[EXERCISE DATA]
-- ==== Sys2Proof/Machine/Ports.lean ====
section
/-! DEFINITION. Machine/Ports.lean: lanes, the Yonov link, the Ethernet MACs, and selections for ports and host rings
(10_user_ports.md, R155 to R160, R206, R223, R224). -/

namespace Sys2Proof.Machine

open Sys2Proof

/-! ## Lane and link states (R294, R303, R306, R311) -/

/-- Notifications of LANE_NOTIFY: 0 lane or 1 MAC, number, new state. -/
def linkNotify (s : State) (kind n st : Nat) : State := notifyReg s Reg.laneNotify 0 0x30 (kind + n * 256 + st * 65536)

/-- Change MAC `p`'s link: CHANGE and a notification. -/
def macLink (s : State) (p : Nat) (up : Bool) : State :=
  let x := macAt s p
  if x.link == up then s
  else
    let s := setMac s p { x with link := up, verified := x.verified && up }
    linkNotify (setBit s (Reg.macStat p) 2) 1 p (b2n up)

/-- Change lane `n`'s state: CHANGE, a notification, and its MACs' links on leaving UP. -/
def laneGo (s : State) (n : Nat) (st : LaneSt) : State :=
  let x := laneAt s n
  if x.st == st then s
  else
    let s := setLane s n { x with st := st }
    let s := linkNotify (setBit s (Reg.laneStat n) 4) 0 n (laneCode st)
    if x.st == .up then macLink (macLink s n false) (16 + n) false else s

/-- Lock is lost, in mode 9 the slots' alone where `block` stays: counted, the lane seeks lock again (R291, R298, R303). The
code-group boundary stands until a comma moves it (R296). -/
def lockLost (s : State) (n : Nat) (block : Bool) : State :=
  let x := laneAt s n
  let s := if x.lock || (x.block && !block) then laneCount s n 1 else s
  let s := setLane s n { x with lock := false, block := block, idles := 0, markers := 0, missed := 0 }
  if x.st == .up then laneGo s n .down else s

def laneUnlock (s : State) (n : Nat) : State := lockLost s n false

/-- Payload rate in Mb/s and power units of a lane in a mode (R284, R293); a group counts all its lanes. -/
def modeRate (m yr : Nat) : Nat :=
  if m = 10 then [12122, 24243, 27273].getD yr 0 else [0, 1000, 1000, 2500, 5000, 10000, 25000, 50000, 100000, 10000].getD m 0
def modeUnits (m yr : Nat) : Nat :=
  if m = 10 then (if yr = 0 then 4 else 6) else [0, 3, 3, 3, 4, 4, 6, 12, 24, 4].getD m 0

/-- Sum of payload rates of lanes that are not OFF or REFUSED (R286). -/
def laneSum (s : State) : Nat :=
  sumList (((List.range 16).filter (fun n => decide (2 ≤ laneCode (laneAt s n).st))).map (fun n => modeRate (laneMode s n) (laneYrate s n)))

/-- LANE_AGG follows the lanes. -/
def laneAggReg (s : State) : State := setReg s Reg.laneAgg (laneSum s)

/-- Other lanes of the group that lane `n` heads in mode `m`. -/
def groupOthers (m n : Nat) : List Nat := if m = 7 then [n + 1] else if m = 8 then [n + 1, n + 2, n + 3] else []

/-- The lane that runs lane `n`: itself, or the lowest lane of the group whose member it is (R285). -/
def laneHead (s : State) (n : Nat) : Nat :=
  if laneMode s n = 0 ∧ laneMode s (n / 2 * 2) = 7 then n / 2 * 2
  else if laneMode s n = 0 ∧ laneMode s (n / 4 * 4) = 8 then n / 4 * 4
  else n

/-- A frame in transmission on MAC `p` is ended with an invalid FCS (R287, R310). -/
def macAbort (s : State) (p : Nat) : State :=
  let x := macAt s p
  let fs := x.tx.toList ++ x.preempted.toList
  if fs.isEmpty then s
  else
    let s := setMac s p { x with tx := none, preempted := none }
    fs.foldl (fun s t => frameGone (macCount (emit s (.frameOut p ((frameRead s t.frame).drop t.sent) true)) p 13) t.frame) s

/-- The Yonov frame in transmission on lane `n` is ended with YEND and ABORT = 1 (R287): how many data blocks had left, and the
CRC-32 of a frame that is cut short, are free values (log entry 10). -/
def yonovAbort (s : State) (n : Nat) : State :=
  match (laneAt s n).tx with
  | none => s
  | some f =>
    let s := setLane s n { laneAt s n with tx := none }
    let (x, s) := draw s
    let (c, s) := draw s
    let rest := (dataBlocks 2048 (frameRead s f)).drop 1
    let s := (rest.take (x % (rest.length + 1))).foldl (fun s b => sendBlock s n 1 b) s
    frameGone (laneCount (sendBlock s n 2 (yendBlock (c % 2 ^ 32) true)) n 9) f

/-- Take lane `n` to OFF: frames in transmission end, the grant returns (R287, R293). -/
def laneOff (s : State) (n : Nat) : State :=
  let s := yonovAbort (macAbort (macAbort s n) (16 + n)) n
  let s := laneGo s n .off
  let x := laneAt s n
  let s := setLane s n { st := .off, ctle := x.ctle, scr := x.scr, boundary := x.boundary }
  laneAggReg (if (reqAt s (2 + n)).state == .idle then s else reqReturn s (2 + n))

/-- A lane's EN comes into force, or it must train again under a new mode: the tests of R285, R286 and R292, then the
request of R293. -/
def laneStart (s : State) (n : Nat) : State :=
  let m := laneMode s n
  let yr := laneYrate s n
  let badGroup := (m == 7 && n % 2 != 0) || (m == 8 && n % 4 != 0) || (groupOthers m n).any (fun k => laneMode s k != 0)
  if m = 0 then s
  else if badGroup then progErr (laneGo s n .refused) (if n < 8 then 0x1A else 0x1B)
  else if flag s Reg.laneGlobal 31 && m != 10 then setBit (laneGo s n .refused) Reg.laneGlobal 0
  else if 400000 < laneSum s + modeRate m yr then setBit (laneGo s n .refused) Reg.laneGlobal 1
  else laneAggReg (reqRaise (laneGo s n .pwrWait) (2 + n) (modeUnits m yr))

/-- Step 2 of a commit point for lane `n`; `old` is LANE_CFG[n] before the step (R286, R287). -/
def laneCommit (old : Nat → Nat) (s : State) (n : Nat) : State :=
  if !domOn s (laneDom n) then s
  else
    let c0 := old (Reg.laneCfg n)
    let c1 := rd s (Reg.laneCfg n)
    let st := (laneAt s n).st
    let changed := bits c0 19 16 != bits c1 19 16 || bits c0 13 10 != bits c1 13 10
    let s :=
      if !c1.testBit 31 then (if st == .off then s else laneOff s n)
      else if !c0.testBit 31 then laneStart s n
      else if changed && st != .off then laneStart (laneOff s n) n
      else s
    let x := laneAt s n
    let s := if flag s (Reg.laneRxCfg n) 31 && decide (3 ≤ laneCode (laneAt s (laneHead s n)).st) then setLane s n { x with ctle := fld s (Reg.laneRxCfg n) 3 0 } else s
    if (laneAt s n).st == .pwrWait && grantUsed s (2 + n) then laneGo s n .train else s

/-- Step 2 for all lanes, ascending. -/
def lanesCommit (old : Nat → Nat) (s : State) : State := forUpTo 16 s (fun n s => laneCommit old s n)

/-- The CTLE setting of lane `n` follows its adaptation: chosen in TRAIN, moved by at most one step a pick while UP, fixed with
CTLE_MAN = 1 (R290). -/
def adaptCtle (s : State) (n c : Nat) (st : LaneSt) : State :=
  let x := laneAt s n
  if st == .train then setLane s n { x with ctle := c }
  else if st == .up && c != x.ctle && decide (c ≤ x.ctle + 1) && decide (x.ctle ≤ c + 1) && x.stepped != some s.pick.commits then
    setLane s n { x with ctle := c, stepped := some s.pick.commits }
  else s

/-- LANE_ADAPTED: a training lane's PLLs and equalisers have adapted, or a lane that is up moves its setting by a step
(R290, R294). The receiver of a group's other lane adapts with the state of the lowest one (R285). -/
def execLaneAdapted (n ctle : Nat) (s : State) : Host.Outcome State Fault Refusal :=
  .next (if n < 16 ∧ domOn s (laneDom n) = true then
    let st := (laneAt s (laneHead s n)).st
    let s := adaptCtle s n (if flag s (Reg.laneRxCfg n) 31 then fld s (Reg.laneRxCfg n) 3 0 else ctle % 16) st
    if st == .train && laneHead s n == n then laneGo (setLane s n { laneAt s n with marks := 5 * s.ns }) n .down else s
  else s)

/-! ## Comma alignment and links (R295, R296, R306) -/

/-- First of the 20 start positions of a 26-bit window, first bit received highest, at which a comma stands (R295). -/
def findComma (w : Nat) : Option Nat :=
  (List.range 20).find? (fun i => let c := bits w (25 - i) (19 - i); c == 0x1F || c == 0x60)

/-- The comma's code-group as far as the window holds it, from start position `i` on: the bits before it are discarded, the
bits held from the word before are part of it (R296). -/
def commaGroup (w i : Nat) : Nat × Nat :=
  let n := min 10 (26 - i)
  (bits w (25 - i) (26 - i - n), n)

/-- A lane in modes 1 to 3 sees the 26 bits of a window (R295, R296): in LOSS_OF_SYNC the first comma sets the boundary, each
move of which is counted; out of it a comma at another position spoils the one or two code-groups in which it lies (a free
value, log entry 10). -/
def commaWindow (n window : Nat) (s : State) : State :=
  let x := laneAt s n
  match findComma window with
  | none => s
  | some i =>
    if x.lock then
      if x.boundary = some i then s
      else
        let (k, s) := draw s
        countBy s 12 (14 * n) (1 + k % 2)
    else
      let s := if x.boundary == some i then s else laneCount s n 2
      laneGo (setLane s n { x with lock := true, boundary := some i, comma := commaGroup window i }) n .up

/-- A MAC's link comes up where its lane is UP; an SGMII partner that reports 10 or 100 Mb/s holds it DOWN (R284, R306). -/
def macLinkUp (p speed : Nat) (s : State) : State :=
  if laneMode s (macLane p) = 2 ∧ (speed = 10 ∨ speed = 100) then macLink s p false else macLink s p true

/-- LANE_LINK_UP: a lane reaches PCS lock, in mode 9 the block lock under which its slots are sought, or a MAC its link.
`window`: the aligner's 26 bits for modes 1 to 3; `speed`: what an SGMII partner reports in Mb/s. -/
def execLaneLinkUp (mac : Bool) (n window : Nat) (s : State) (speed : Nat := 0) : Host.Outcome State Fault Refusal :=
  .next (if mac then
    if n < 32 ∧ macBound s n = true ∧ domOn s (macDom n) = true then macLinkUp n speed s else s
  else
    let x := laneAt s n
    let m := laneMode s n
    if 16 ≤ n ∨ domOn s (laneDom n) = false ∨ laneCode x.st < 4 then s
    else if 1 ≤ m ∧ m ≤ 3 then commaWindow n window s
    else if x.st ≠ .down then s
    else if m = 10 then setLane s n { x with lock := true, idles := 0 }
    else if m = 9 then setLane s n { x with block := true }
    else laneGo (setLane s n { x with lock := true }) n .up)

/-- LANE_LINK_DOWN: a lane loses lock after `codeErrs` invalid code-groups or blocks, or a MAC its link with the faults
that it saw (R296, R298, R303, R306). -/
def execLaneLinkDown (mac : Bool) (n codeErrs : Nat) (localFault remoteFault : Bool) (s : State) : Host.Outcome State Fault Refusal :=
  .next (if mac then
    if n < 32 ∧ domOn s (macDom n) = true then
      let s := macLink s n false
      setMac s n { macAt s n with localFault := localFault, remoteFault := remoteFault }
    else s
  else if n < 16 ∧ domOn s (laneDom n) = true ∧ ((laneAt s n).lock || (laneAt s n).block) = true then
    laneUnlock (countBy s 12 (14 * n) codeErrs) n
  else s)

/-- PAIR_MARKER: the blocks at positions 0 and 1 of the phase that a mode 9 lane with block lock follows: a pair of markers, or
not (R298, R299). -/
def execPairMarker (n : Nat) (a : Nat × Nat) (s : State) (b : Nat × Nat := (0, 0)) : Host.Outcome State Fault Refusal :=
  .next (if n < 16 ∧ laneMode s n = 9 ∧ domOn s (laneDom n) = true ∧ 4 ≤ laneCode (laneAt s n).st ∧ (laneAt s n).block = true then
    let x := laneAt s n
    if a = pairMark false ∧ b = pairMark true then
      let s := setLane s n { x with markers := min 3 (x.markers + 1), missed := 0 }
      if 2 ≤ x.markers ∧ x.lock = false then laneGo (setLane s n { laneAt s n with lock := true }) n .up else s
    else if x.lock then
      if 3 ≤ x.missed then lockLost s n true else setLane s n { x with missed := x.missed + 1 }
    else setLane s n { x with markers := 0 }
  else s)

/-! ## The Yonov link (R300 to R305) -/

/-- Lane `n` runs the Yonov link and is powered. -/
def yonovOn (s : State) (n : Nat) : Bool :=
  decide (n < 16) && domOn s (laneDom n) && laneMode s n == 10 && decide (4 ≤ laneCode (laneAt s n).st) && s.power.dozePhase == .none

/-- A Yonov frame whose YSTART is `y` and whose further blocks came to `b` (R302): the tests in order. -/
def yonovTests (n : Nat) (y : List Byte) (b : YBody) (s : State) : State :=
  let len := beAt y 1 2 % 2 ^ 14
  if crcOf 8 0x07 0xFF (slice y 1 6) ≠ byteAt y 7 ∨ len < 14 then laneCount s n 6
  else match b with
    | .unfinished => s
    | .broken => laneCount (laneCount s n 0) n 7
    | .ended d fin =>
      if d.length ≠ (len + 7) / 8 * 8 then laneCount s n 7
      else if (byteAt fin 5).testBit 0 then laneCount s n 9
      else if crc32c (d.take len) ≠ beAt fin 1 4 then laneCount s n 8
      else heddleInput (laneCount s n 5) { data := d.take len, srcType := 1, srcId := n }

/-- YONOV_FRAME_RX: the blocks received from a YSTART on, descrambled; a YHOLD among them acts as between frames (R300 to
R304). Blocks that do not begin with a YSTART are waited out. -/
def execYonovFrameRx (n : Nat) (y : YonovIn) (s : State) : Host.Outcome State Fault Refusal :=
  .next (if yonovOn s n && (laneAt s n).lock then
    match descrambled y.prior y.blocks with
    | [] => s
    | (sync, b) :: t =>
      if sync ≠ 2 ∨ byteAt b 0 ≠ 0x55 then s
      else
        let (body, hold) := yWalk t [] none
        let s := match hold with
          | some h => setLane s n { laneAt s n with holdRx := h }
          | none => s
        pauseScan (yonovTests n b body s)
  else s)

/-- YIDLE: PEER_RDY, and the link's state (R303). -/
def execYidle (n : Nat) (rdy : Bool) (s : State) : Host.Outcome State Fault Refusal :=
  .next (if yonovOn s n && (laneAt s n).lock then
    let x := laneAt s n
    if rdy then
      let s := setLane s n { x with peerRdy := true, idles := min 128 (x.idles + 1) }
      if 127 ≤ x.idles ∧ x.st = .down then laneGo s n .up else s
    else
      let s := setLane s n { x with peerRdy := false, idles := 0 }
      if x.st = .up then laneGo s n .down else s
  else s)

/-- YIDLE_TIMEOUT: 4,096 blocks without a YIDLE (R303). -/
def execYidleTimeout (n : Nat) (s : State) : Host.Outcome State Fault Refusal :=
  .next (if yonovOn s n && (laneAt s n).st == .up then
    laneGo (setLane s n { laneAt s n with idles := 0 }) n .down
  else s)

/-- Send every queued YMGMT of lane `n` (R301). -/
def sendYmgmt (s : State) (n : Nat) : State :=
  let x := laneAt s n
  x.txFifo.foldl (fun s v => sendBlock s n 2 (ymgmtBlock v)) (setLane s n { x with txFifo := [] })

/-- YIDLE_SEND: a YIDLE when nothing else waits, and at least every 1,024 blocks, between frames only (R301). -/
def execYidleSend (n : Nat) (s : State) : Host.Outcome State Fault Refusal :=
  .next (if yonovOn s n && (laneAt s n).tx.isNone then sendBlock (sendYmgmt s n) n 2 (yidleBlock (laneAt s n).lock) else s)

/-- YHOLD received (R304). -/
def execYhold (n : Nat) (hold : Bool) (s : State) : Host.Outcome State Fault Refusal :=
  .next (if yonovOn s n && (laneAt s n).lock then setLane s n { laneAt s n with holdRx := hold } else s)

/-- YHOLD_REPEAT: while sending HOLD = 1 the YHOLD is repeated (R304). -/
def execYholdRepeat (n : Nat) (s : State) : Host.Outcome State Fault Refusal :=
  .next (if yonovOn s n && (laneAt s n).holdTx then sendBlock s n 2 (yholdBlock true) else s)

/-- YHOLD_TIMEOUT: 8,192 blocks of HOLD = 1 without a further YHOLD (R304). -/
def execYholdTimeout (n : Nat) (s : State) : Host.Outcome State Fault Refusal :=
  .next (if yonovOn s n && (laneAt s n).holdRx then laneCount (setLane s n { laneAt s n with holdRx := false }) n 10 else s)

[WHAT IS BEING ASKED] Select every line in the material above where the string "boundary" occurs, and copy it.

[TASK OUTPUT]
code-group boundary stands until a comma moves it (R296). -/
  let s := setLane s n { st := .off, ctle := x.ctle, scr := x.scr, boundary := x.boundary }
/-- A lane in modes 1 to 3 sees the 26 bits of a window (R295, R296): in LOSS_OF_SYNC the first comma sets the boundary, each
      if x.boundary = some i then s
      let s := if x.boundary == some i then s else laneCount s n 2
      laneGo (setLane s n { x with lock := true, boundary := some i, comma := commaGroup window i }) n .up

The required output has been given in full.